Patients who experienced “remission” were those who initially had an IGA of 2 or higher and subsequently achieved an IGA of 0 or 1 (Figure 1). The endpoints of the study were the number of patients who achieved remission and the time needed to achieve remission with the first systemic treatment at our facility.

Follow-up methods

In this study, only the treatment initiated at the first visit was evaluated. If remission was achieved with the first treatment, the observation period was terminated, and the time (months) was recorded. However, if remission was not achieved, the observation period was terminated at 1) the time of switching to another treatment, 2) the time of quitting the hospital visit, or 3) the end of the observation period (31 December 2022) (Figure 2). Data on age, sex, severity of illness, treatment, duration of treatment, and serious adverse events were extracted from the medical records and tabulated.

Figure 2
www.frontiersin.org

Figure 2. Follow-up methods for the study.

Statistical analysis

Patients’ background characteristics were compared between two groups (men versus [vs.] women, remission vs. failure) using the Mann–Whitney U test or unpaired t-test with Welch’s correction or Fisher exact test. Categorical data among the IGA groups, namely, IGA-2, IGA-3, and IGA-4, were analyzed using the chi-square test. The cumulative unsuccessful rate (IGA ≥2) of each treatment group was estimated using the Kaplan–Meier method. Differences in remission across the treatment groups were evaluated using Cox proportional hazards models, and hazard ratios, 95% confidence intervals (C.I.), and p-values are reported. In the multivariate analysis, age, sex, and the first IGA value were included in the Cox proportional hazards models. Statistical Analysis System (SAS) version 9.4 and GraphPad Prism version 5 were used to perform the statistical analysis. The significance level was set at p < 0.05.

Ethics

The study protocol was approved by the Institutional Review Board of the Fukuoka University School of Medicine (approval number: U21-08-004). This study complied with the Declaration of Helsinki and the Medical Ethics Guidelines for Research Involving Human Subjects.

Results

Patient demographic characteristics

A total of 178 first-time patients with AD were enrolled in the registry during the study period, and 110 patients (76 men and 34 women) were included in the analysis (Figure 1). The demographic characteristics of the patients are summarized in Table 1. There was no difference in the median age of men/women at their first visit (29.5 years for men and 31 years for women; p = 0.866, Mann–Whitney U test). The median severity at initial diagnosis (IGA) was slightly higher in men than in women (3.5 vs. 3.0), but the difference was not significant (p = 0.344, Mann–Whitney U test).

Table 1
www.frontiersin.org

Table 1. Patient demographic data.

Treatments contributing to the remission of atopic dermatitis

Of 110 patients, 40 achieved remission (Figure 1). Of the patients with IGA 2 (n = 12), 7 (58.3%) achieved remission. Of those with IGA 3 (n = 45) and 4 (n = 53), 26 (57.8%) and 7 (13.2%) achieved remission, respectively.

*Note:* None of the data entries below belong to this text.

theorem does_drainBound {k : Nat} (drain : s.tile.drain = some k) (due : k ≤ s.now) (resident : s.tile.resident = true)
    (saving : s.tile.saving = none) :
    ∃ t, Does .drainBound s t ∧ t.tile.saving = some (s.now + saveCost s.tile) ∧ t.tile.drain = none ∧ t.mem = s.mem ∧
      Later t s.now .checkpoint (.tile s.tile.ptile) := by
  refine ⟨s.beginSave s.tile.ptile, ?_, ?_⟩
  · show execDrainBound s = _
    rw [execDrainBound, arg]
    simp [findTile_focus, drain, due, resident]
  · rw [beginSave_focus resident saving]
    refine ⟨?_, ?_, rfl, later_after _ _ _ (saveCost_pos _)⟩
    · rw [after_tile, dropLocks_saving, mapTile_focus]
    · rw [after_tile, dropLocks_drain, mapTile_focus]

theorem does_drainBound_of_none (drain : s.tile.drain = none) : Does .drainBound s s := by
  show execDrainBound s = _
  rw [execDrainBound, arg]
  simp [findTile_focus, drain]
end

/-! ### The commit -/

/-- Whether a task of a context is still to be saved before the context's images can be committed. -/
def savesBusy (s : State) (c : Nat) (x : Ctx) : Bool := s.tiles.any fun t => t.resident && t.task.cnum == c && (t.saving.isSome || x.out)

/-- Whether a context has something to commit: an image not yet valid, or a switch out under way. -/
def commitDue (x : Ctx) : Bool := (x.saved.any fun i => !i.valid) || (x.out && x.deadline.isSome)

/-- A context whose images are committed under a GEN. -/
def committed (gen : Nat) (y : Ctx) : Ctx :=
  { y with gen := (y.gen + 1) % 2 ^ 64, torn := false, deadline := none
           saved := y.saved.map fun i => { i with valid := true, gen := (gen + 1) % 2 ^ 64 } }

theorem commitDue_eq_true {x : Ctx} : commitDue x = true ↔ (∃ i ∈ x.saved, i.valid = false) ∨ (x.out = true ∧ x.deadline ≠ none) := by
  simp [commitDue, Option.isSome_iff_ne_none]

section
variable {s : State} {c : Nat} {x : Ctx} (arg : s.arg = .num c) (found : s.ctx? c = some x)
include arg found

theorem does_saveCommit_idle (h : savesBusy s c x = true ∨ commitDue x = false) : Does .saveCommit s s := by
  show execSaveCommit s = _
  rw [execSaveCommit, arg]
  simp only [found]
  exact if_pos h

theorem does_saveCommit {u : State} (free : savesBusy s c x = false) (due : commitDue x = true) (fits : x.areaFits = true)
    (written : s.writeDirectory x = .ok u) :
    Does .saveCommit s ((u.mapCtx c (committed x.gen)).after 0 .distributorPlace .none) := by
  show execSaveCommit s = _
  have go : ¬(savesBusy s c x = true ∨ commitDue x = false) := by simp [free, due]
  rw [execSaveCommit, arg]
  simp only [found, fits, written]
  exact if_neg go
end

end Sys2Proof.Laws
end

section
/-! A task that leaves its tile: what is settled before, what is debited, what follows (R124, R135, R310, R313). -/

namespace Sys2Proof.Laws

open Machine

/-! ### Who is on a tile -/

/-- The tile has the same number and the same task, resident or not as before. -/
structure SameOccupant (t u : Tile) : Prop where
  ptile : u.ptile = t.ptile
  resident : u.resident = t.resident
  task : u.task = t.task

namespace SameOccupant

theorem refl (t : Tile) : SameOccupant t t := ⟨rfl, rfl, rfl⟩

theorem trans {t u v : Tile} (a : SameOccupant t u) (b : SameOccupant u v) : SameOccupant t v :=
  ⟨b.ptile.trans a.ptile, b.resident.trans a.resident, b.task.trans a.task⟩

theorem ite {t u v : Tile} {c : Prop} [Decidable c] (a : SameOccupant t u) (b : SameOccupant t v) : SameOccupant t (if c then u else v) := by
  split <;> assumption
end SameOccupant

section
variable (t : Tile) (c : CoreId)

theorem sameOccupant_setCore (x : CoreSt) : SameOccupant t (t.setCore c x) := by cases c <;> exact ⟨rfl, rfl, rfl⟩

theorem sameOccupant_land (x : Land) : SameOccupant t (t.land c x) := by
  cases x with
  | g r x => exact .ite (.refl t) (sameOccupant_setCore t c _)
  | v r x f => exact ⟨rfl, rfl, rfl⟩
  | data r x => exact ⟨rfl, rfl, rfl⟩
  | tag r f => exact ⟨rfl, rfl, rfl⟩
  | p r x => exact .ite (.refl t) ⟨rfl, rfl, rfl⟩

theorem sameOccupant_landAll : SameOccupant t (t.landAll c) :=
  List.foldlRecOn (motive := SameOccupant t) _ _ (sameOccupant_setCore t c _) fun u hu _ _ => hu.trans (sameOccupant_land u c _)
end

/-! ### Results landed and counts settled -/

/-- The same task is on the tile in focus; time, nodes and contexts are the same, the contexts but for their monitors and balances. -/
structure SameTask (s t : State) : Prop where
  tile : SameOccupant s.tile t.tile
  now : t.now = s.now
  nodes : t.nodes = s.nodes
  ctxs : t.ctxs.map unmetered = s.ctxs.map unmetered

As shown in Table 2, 38 patients received topical therapy only at the first visit, 5 received ultraviolet light therapy, and 10 received oral steroids. Twenty-seven patients were administered oral cyclosporine, 25 were administered dupilumab, and 5 were administered JAK inhibitors (baricitinib [4 mg] in 2 patients, upadacitinib [15 mg] in 2 patients, and abrocitinib [100 mg] in one patient). Remission was achieved in 10/38 (26.3%) of the patients who were administered topical therapy alone, 1/5 (20.0%) of the patients who administered ultraviolet therapy, 3/10 (30.0%) of the patients who were administered oral steroids, 6/27 (22.2%) of the patients who were administered cyclosporine, 15/25 (60.0%) of those who were administered dupilumab, and 5/5 (100.0%) of the patients who were administered JAK inhibitors. The mean times to follow-up were 14.4 months for topical therapy alone, 6.7 months for ultraviolet therapy, 8.4 months for steroids, 6.2 months for cyclosporine, 10.3 months for dupilumab, and 4.2 months for JAK inhibitors (Table 2). The crude hazard ratios for remission were 0.73 (95% C.I.: 0.11–4.96, p = 0.7433) for the ultraviolet therapy group, 1.62 (95% C.I.: 0.34–7.67, p = 0.3162) for the oral steroid group, 1.14 (95% C.I.: 0.37–3.56, p = 0.5316) for the oral cyclosporine group, 2.57 (95% C.I.: 1.08–5.92, p = 0.0326) for the dupilumab group, and 60.85 (95% C.I.: 7.86–471.4, p < .0001) for the oral JAK inhibitor group (Table 2; Supplementary Figure S1). When factors strongly influencing remission, such as age, sex, and IGA at the first visit, were adjusted for the multivariate analysis, the hazard ratios for remission were 3.83 (95% C.I.: 0.37–39.76, p = 0.26) for the UV therapy group, 4.78 (95% C.I.: 1.09–20.94, p = 0.038) for the oral steroid group, 4.2 (95% C.I.: 1.28–13.83, p = 0.018) for the oral cyclosporine group, 5.05 (95% C.I.: 1.96–13, p = 0.001) for the dupilumab group, and 67.56 (95% C.I.: 12.28–371.68, p < .0001) for the oral JAK inhibitor group (Table 2). No serious adverse events leading to treatment discontinuation were observed during the observation period.

Table 2
www.frontiersin.org

Table 2. Time to remission and hazard ratios following treatment.

Discussion

Several novel and effective treatments have recently become available for patients with moderate-to-severe AD; however, few studies have compared and evaluated real-world data. Therefore, determining the best treatment for patients is challenging.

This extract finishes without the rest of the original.